В этой комнате произошла встреча опального поэта с приехавшим навестить его в ссылке И. И. Пущиным.

Из передней двери направо ведут в кабинет Пушкина, налево — в комнату няни.

«...Вход к нему, — отмечал И. И. Пущин в своих «Записках», — прямо из коридора; против его двери — дверь в комнату няни, где стояло множество пяльцев».

Комната няни. Комнату эту отвели в барском доме Арине Родионовне тогда, когда родители поэта уезжали из Михайловского, оставляя здесь ссыльного старшего сына на ее попечение. Сюда собирались дворовые девушки Михайловского для занятий рукоделием и мелким ремеслом.
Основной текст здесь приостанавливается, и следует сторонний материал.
@[simp] theorem State.closeTenure_frame (s : State) :
    (s.closeTenure).clock = s.clock ∧ (s.closeTenure).load = s.load ∧ (s.closeTenure).plan = s.plan ∧ (s.closeTenure).rails = s.rails ∧ (s.closeTenure).eng = s.eng ∧ (s.closeTenure).sense = s.sense ∧ (s.closeTenure).dpt = s.dpt ∧ (s.closeTenure).hbu = s.hbu ∧ (s.closeTenure).boc = s.boc ∧ (s.closeTenure).adu = s.adu ∧ (s.closeTenure).jnu = s.jnu ∧ (s.closeTenure).draws = s.draws ∧ (s.closeTenure).pending = s.pending := by
  simp [State.closeTenure]

@[simp] theorem State.setPhase_frame (s : State) (p : Phase) :
    (s.setPhase p).clock = s.clock ∧ (s.setPhase p).load = s.load ∧ (s.setPhase p).plan = s.plan ∧ (s.setPhase p).rails = s.rails ∧ (s.setPhase p).eng = s.eng ∧ (s.setPhase p).sense = s.sense ∧ (s.setPhase p).dpt = s.dpt ∧ (s.setPhase p).hbu = s.hbu ∧ (s.setPhase p).boc = s.boc ∧ (s.setPhase p).adu = s.adu ∧ (s.setPhase p).jnu = s.jnu ∧ (s.setPhase p).draws = s.draws ∧ (s.setPhase p).pending = s.pending := by
  simp [State.setPhase]

@[simp] theorem State.startIssue_frame (s : State) (i : Issue) :
    (s.startIssue i).clock = s.clock ∧ (s.startIssue i).load = s.load ∧ (s.startIssue i).plan = s.plan ∧ (s.startIssue i).rails = s.rails ∧ (s.startIssue i).eng = s.eng ∧ (s.startIssue i).sense = s.sense ∧ (s.startIssue i).dpt = s.dpt ∧ (s.startIssue i).hbu = s.hbu ∧ (s.startIssue i).boc = s.boc ∧ (s.startIssue i).adu = s.adu ∧ (s.startIssue i).jnu = s.jnu ∧ (s.startIssue i).draws = s.draws ∧ (s.startIssue i).pending = s.pending := by
  simp [State.startIssue]

@[simp] theorem State.fateAdmitted_frame (s : State) (c : Command) :
    (s.fateAdmitted c).clock = s.clock ∧ (s.fateAdmitted c).load = s.load ∧ (s.fateAdmitted c).plan = s.plan ∧ (s.fateAdmitted c).rails = s.rails ∧ (s.fateAdmitted c).eng = s.eng ∧ (s.fateAdmitted c).sense = s.sense ∧ (s.fateAdmitted c).dpt = s.dpt ∧ (s.fateAdmitted c).hbu = s.hbu ∧ (s.fateAdmitted c).boc = s.boc ∧ (s.fateAdmitted c).adu = s.adu ∧ (s.fateAdmitted c).jnu = s.jnu ∧ (s.fateAdmitted c).draws = s.draws ∧ (s.fateAdmitted c).pending = s.pending := by
  unfold State.fateAdmitted; split <;> simp

@[simp] theorem State.fatePark_frame (s : State) :
    (s.fatePark).clock = s.clock ∧ (s.fatePark).load = s.load ∧ (s.fatePark).plan = s.plan ∧ (s.fatePark).rails = s.rails ∧ (s.fatePark).eng = s.eng ∧ (s.fatePark).sense = s.sense ∧ (s.fatePark).dpt = s.dpt ∧ (s.fatePark).hbu = s.hbu ∧ (s.fatePark).boc = s.boc ∧ (s.fatePark).adu = s.adu ∧ (s.fatePark).jnu = s.jnu ∧ (s.fatePark).draws = s.draws ∧ (s.fatePark).pending = s.pending := by
  simp [State.fatePark]

@[simp] theorem State.fateRefuse_frame (s : State) (b : Bool) :
    (s.fateRefuse b).clock = s.clock ∧ (s.fateRefuse b).load = s.load ∧ (s.fateRefuse b).plan = s.plan ∧ (s.fateRefuse b).rails = s.rails ∧ (s.fateRefuse b).eng = s.eng ∧ (s.fateRefuse b).sense = s.sense ∧ (s.fateRefuse b).dpt = s.dpt ∧ (s.fateRefuse b).hbu = s.hbu ∧ (s.fateRefuse b).boc = s.boc ∧ (s.fateRefuse b).adu = s.adu ∧ (s.fateRefuse b).jnu = s.jnu ∧ (s.fateRefuse b).draws = s.draws ∧ (s.fateRefuse b).pending = s.pending := by
  simp [State.fateRefuse]

@[simp] theorem State.takePiggyback_frame (s : State) (i : Issue) (b : Bool) :
    (s.takePiggyback i b).clock = s.clock ∧ (s.takePiggyback i b).load = s.load ∧ (s.takePiggyback i b).plan = s.plan ∧ (s.takePiggyback i b).rails = s.rails ∧ (s.takePiggyback i b).eng = s.eng ∧ (s.takePiggyback i b).sense = s.sense ∧ (s.takePiggyback i b).dpt = s.dpt ∧ (s.takePiggyback i b).hbu = s.hbu ∧ (s.takePiggyback i b).boc = s.boc ∧ (s.takePiggyback i b).adu = s.adu ∧ (s.takePiggyback i b).jnu = s.jnu ∧ (s.takePiggyback i b).draws = s.draws ∧ (s.takePiggyback i b).pending = s.pending := by
  simp [State.takePiggyback]

@[simp] theorem State.emptySlot_frame (s : State) :
    (s.emptySlot).clock = s.clock ∧ (s.emptySlot).load = s.load ∧ (s.emptySlot).plan = s.plan ∧ (s.emptySlot).rails = s.rails ∧ (s.emptySlot).eng = s.eng ∧ (s.emptySlot).sense = s.sense ∧ (s.emptySlot).dpt = s.dpt ∧ (s.emptySlot).hbu = s.hbu ∧ (s.emptySlot).boc = s.boc ∧ (s.emptySlot).flb = s.flb ∧ (s.emptySlot).jnu = s.jnu ∧ (s.emptySlot).draws = s.draws ∧ (s.emptySlot).pending = s.pending := by
  simp [State.emptySlot]

@[simp] theorem State.refuseCommand_frame (s : State) (c : Command) (r : RefusalReason) :
    (s.refuseCommand c r).clock = s.clock ∧ (s.refuseCommand c r).load = s.load ∧ (s.refuseCommand c r).plan = s.plan ∧ (s.refuseCommand c r).rails = s.rails ∧ (s.refuseCommand c r).eng = s.eng ∧ (s.refuseCommand c r).sense = s.sense ∧ (s.refuseCommand c r).dpt = s.dpt ∧ (s.refuseCommand c r).hbu = s.hbu ∧ (s.refuseCommand c r).boc = s.boc ∧ (s.refuseCommand c r).draws = s.draws ∧ (s.refuseCommand c r).pending = s.pending := by
  simp [State.refuseCommand]

@[simp] theorem State.parkCommand_frame (s : State) (c : Command) :
    (s.parkCommand c).clock = s.clock ∧ (s.parkCommand c).load = s.load ∧ (s.parkCommand c).plan = s.plan ∧ (s.parkCommand c).rails = s.rails ∧ (s.parkCommand c).eng = s.eng ∧ (s.parkCommand c).sense = s.sense ∧ (s.parkCommand c).dpt = s.dpt ∧ (s.parkCommand c).hbu = s.hbu ∧ (s.parkCommand c).boc = s.boc ∧ (s.parkCommand c).jnu = s.jnu ∧ (s.parkCommand c).draws = s.draws ∧ (s.parkCommand c).pending = s.pending := by
  simp [State.parkCommand]

@[simp] theorem State.admitParked_frame (s : State) (c : Command) :
    (s.admitParked c).clock = s.clock ∧ (s.admitParked c).load = s.load ∧ (s.admitParked c).plan = s.plan ∧ (s.admitParked c).rails = s.rails ∧ (s.admitParked c).eng = s.eng ∧ (s.admitParked c).sense = s.sense ∧ (s.admitParked c).dpt = s.dpt ∧ (s.admitParked c).hbu = s.hbu ∧ (s.admitParked c).boc = s.boc ∧ (s.admitParked c).jnu = s.jnu ∧ (s.admitParked c).draws = s.draws ∧ (s.admitParked c).pending = s.pending := by
  simp [State.admitParked]

@[simp] theorem State.takeCommand_frame (s : State) (c : Command) :
    (s.takeCommand c).clock = s.clock ∧ (s.takeCommand c).load = s.load ∧ (s.takeCommand c).plan = s.plan ∧ (s.takeCommand c).rails = s.rails ∧ (s.takeCommand c).eng = s.eng ∧ (s.takeCommand c).sense = s.sense ∧ (s.takeCommand c).dpt = s.dpt ∧ (s.takeCommand c).hbu = s.hbu ∧ (s.takeCommand c).boc = s.boc ∧ (s.takeCommand c).draws = s.draws ∧ (s.takeCommand c).pending = s.pending := by
  unfold State.takeCommand; split <;> simp

@[simp] theorem State.parkedAtState_frame (s : State) :
    (s.parkedAtState).clock = s.clock ∧ (s.parkedAtState).load = s.load ∧ (s.parkedAtState).plan = s.plan ∧ (s.parkedAtState).rails = s.rails ∧ (s.parkedAtState).eng = s.eng ∧ (s.parkedAtState).sense = s.sense ∧ (s.parkedAtState).dpt = s.dpt ∧ (s.parkedAtState).hbu = s.hbu ∧ (s.parkedAtState).boc = s.boc ∧ (s.parkedAtState).draws = s.draws ∧ (s.parkedAtState).pending = s.pending := by
  unfold State.parkedAtState; (repeat' split) <;> simp

@[simp] theorem State.aduTakes_frame (s : State) (b : Budget) :
    (s.aduTakes b).clock = s.clock ∧ (s.aduTakes b).load = s.load ∧ (s.aduTakes b).plan = s.plan ∧ (s.aduTakes b).rails = s.rails ∧ (s.aduTakes b).eng = s.eng ∧ (s.aduTakes b).sense = s.sense ∧ (s.aduTakes b).dpt = s.dpt ∧ (s.aduTakes b).hbu = s.hbu ∧ (s.aduTakes b).boc = s.boc ∧ (s.aduTakes b).jnu = s.jnu ∧ (s.aduTakes b).draws = s.draws ∧ (s.aduTakes b).pending = s.pending := by
  simp only [State.aduTakes]; (repeat' split) <;> simp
Руководила этими работами Арина Родионовна. «Вошли в нянину комнату, где собрались уже швеи... Среди молодой своей команды няня преважно разгуливала с чулком в руках. Мы полюбовались работами, побалагурили и возвратились восвояси», — писал в своих «Записках» Пущин.
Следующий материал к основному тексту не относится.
-- ==== Sys2Proof/Laws/DLink.lean ====
section
/-! SUPPORT. The times of the part's own D-link transactions, and when a filtered input changes. -/

namespace Sys2Proof.Machine

@[simp] theorem leBytes_length (n v : Nat) : (leBytes n v).length = n := by
  induction n generalizing v with
  | zero => rfl
  | succ n ih => simp [leBytes, ih]

@[simp] theorem beBytes_length (n v : Nat) : (beBytes n v).length = n := by simp [beBytes]

/-- Bytes on a number of lanes take a clock for each group of that many bits (R118). -/
@[simp] theorem length_sentOn (lanes : Nat) (bytes : List Byte) : (sentOn lanes bytes).length = bytes.length * (8 / lanes) := by
  simp [sentOn, List.length_flatMap, List.map_const', List.sum_replicate]

/-- A transaction gives its lanes levels for each of its clocks (R118, R119). -/
theorem Transaction.length_lanes (t : Transaction) (ha : t.addrLanes ∣ 8) (hd : t.dataLanes ∣ 8) :
    t.lanes.length = t.clocks := by
  simp only [Transaction.lanes, Transaction.clocks, laneClocks, List.length_append, length_sentOn, List.length_singleton,
    List.length_replicate, Nat.mul_div_assoc _ ha, Nat.mul_div_assoc _ hd, Nat.div_one]
  have := Nat.add_mul t.data.length t.reads (8 / t.dataLanes)
  omega

/-- A command of the bridge's own that reads nothing takes the eight clocks of its opcode (R131, R139). -/
@[simp] theorem Plan.ownCommand_counts (p : Plan) (cls : FlashClass) :
    (p.ownCommand cls 0).counts = 8 * (p.div + 1) := by
  simp [Plan.ownCommand, Transaction.counts, Transaction.clocks, laneClocks]

/-- REFUSING takes the eight clocks of write-disable (R139). -/
@[simp] theorem Plan.refusing_counts (p : Plan) : p.refusing.counts = 8 * (p.div + 1) := p.ownCommand_counts _

/-- ISSUING takes the clocks of write-enable and of the command's opcode, address bytes and data bytes (R131). -/
theorem Plan.issuing_counts (p : Plan) (i : Issue) :
    countsOf (p.issuing i) =
      (16 + i.addrBytes * 8 / i.addrLanes + i.data.length * 8 / i.dataLanes) * (p.div + 1) := by
  have h : (p.commandOf i).counts =
      (8 + i.addrBytes * 8 / i.addrLanes + i.data.length * 8 / i.dataLanes) * (p.div + 1) := by
    simp [Plan.commandOf, Transaction.counts, Transaction.clocks, laneClocks]
  simp only [countsOf, Plan.issuing, List.map_cons, List.map_nil, List.sum_cons, List.sum_nil, h,
    Plan.ownCommand_counts, Nat.add_zero, ← Nat.add_mul]
  congr 1
  omega

/-- A filtered input changes no sooner than its filter time after the raw level came, after the filter's start and after
its last change (R57). -/
theorem le_pinDue (pin : RawPin) (from_ time : Nat) : pin.since + time ≤ pinDue pin from_ time ∧ from_ + time ≤ pinDue pin from_ time := by
  simp only [pinDue]; omega

/-- The ring that a one-slot record is written to has a known-erased slot (R169). -/
theorem Journal.forRecord_eq_some {p : Plan} {j : Journal} {r : Ring} {e : Bool} (h : j.forRecord p = some (r, e)) :
    ∃ ring, j.ring = some ring ∧
      ((1 ≤ ring.room ∧ r = ring ∧ e = j.nextErased) ∨
        (ring.room = 0 ∧ j.nextErased = true ∧ r = ring.advance p ∧ e = false)) := by
  unfold Journal.forRecord at h
  split at h
  · cases h
  · rename_i ring heq
    refine ⟨ring, heq, ?_⟩
    split at h
    · cases h; exact .inl ⟨‹_›, rfl, rfl⟩
    · split at h
      · cases h; exact .inr ⟨by omega, ‹_›, rfl, rfl⟩
      · cases h

end Sys2Proof.Machine
end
В наше время комната няни воссоздана в мемориально-бытовом плане. Вдоль одной стены стоит длинная и широкая деревянная лавка, на которой в ряд поставлены старинные прялки с куделью и веретенами, и коклюшки для плетения кружев. Тут же сохранившиеся образцы рукоделия того времени: вышивка работы сенных девушек Михайловского, вывезенная в свое время сыном поэта Григорием Александровичем в Вильнюс; вышивки работы крепостных мастеров Тригорского и Петровского. Убранство комнаты просто: буфет, около него деревянный поднос с расшитыми народным псковским орнаментом льняными полотенцами, покрытый домотканой льняной набойкой сундук, крестьянский комодик, в углу небольшой столик. На подоконниках — цветы. Мебель эта старинная, пушкинского времени; подлинная не сохранилась. На стене — небольшой барельеф (в копии) няни Пушкина, сделанный в 40-х годах прошлого века и считающийся достоверным изображением Арины Родионовны[1]. Это работа псковского скульптора Л. Серякова.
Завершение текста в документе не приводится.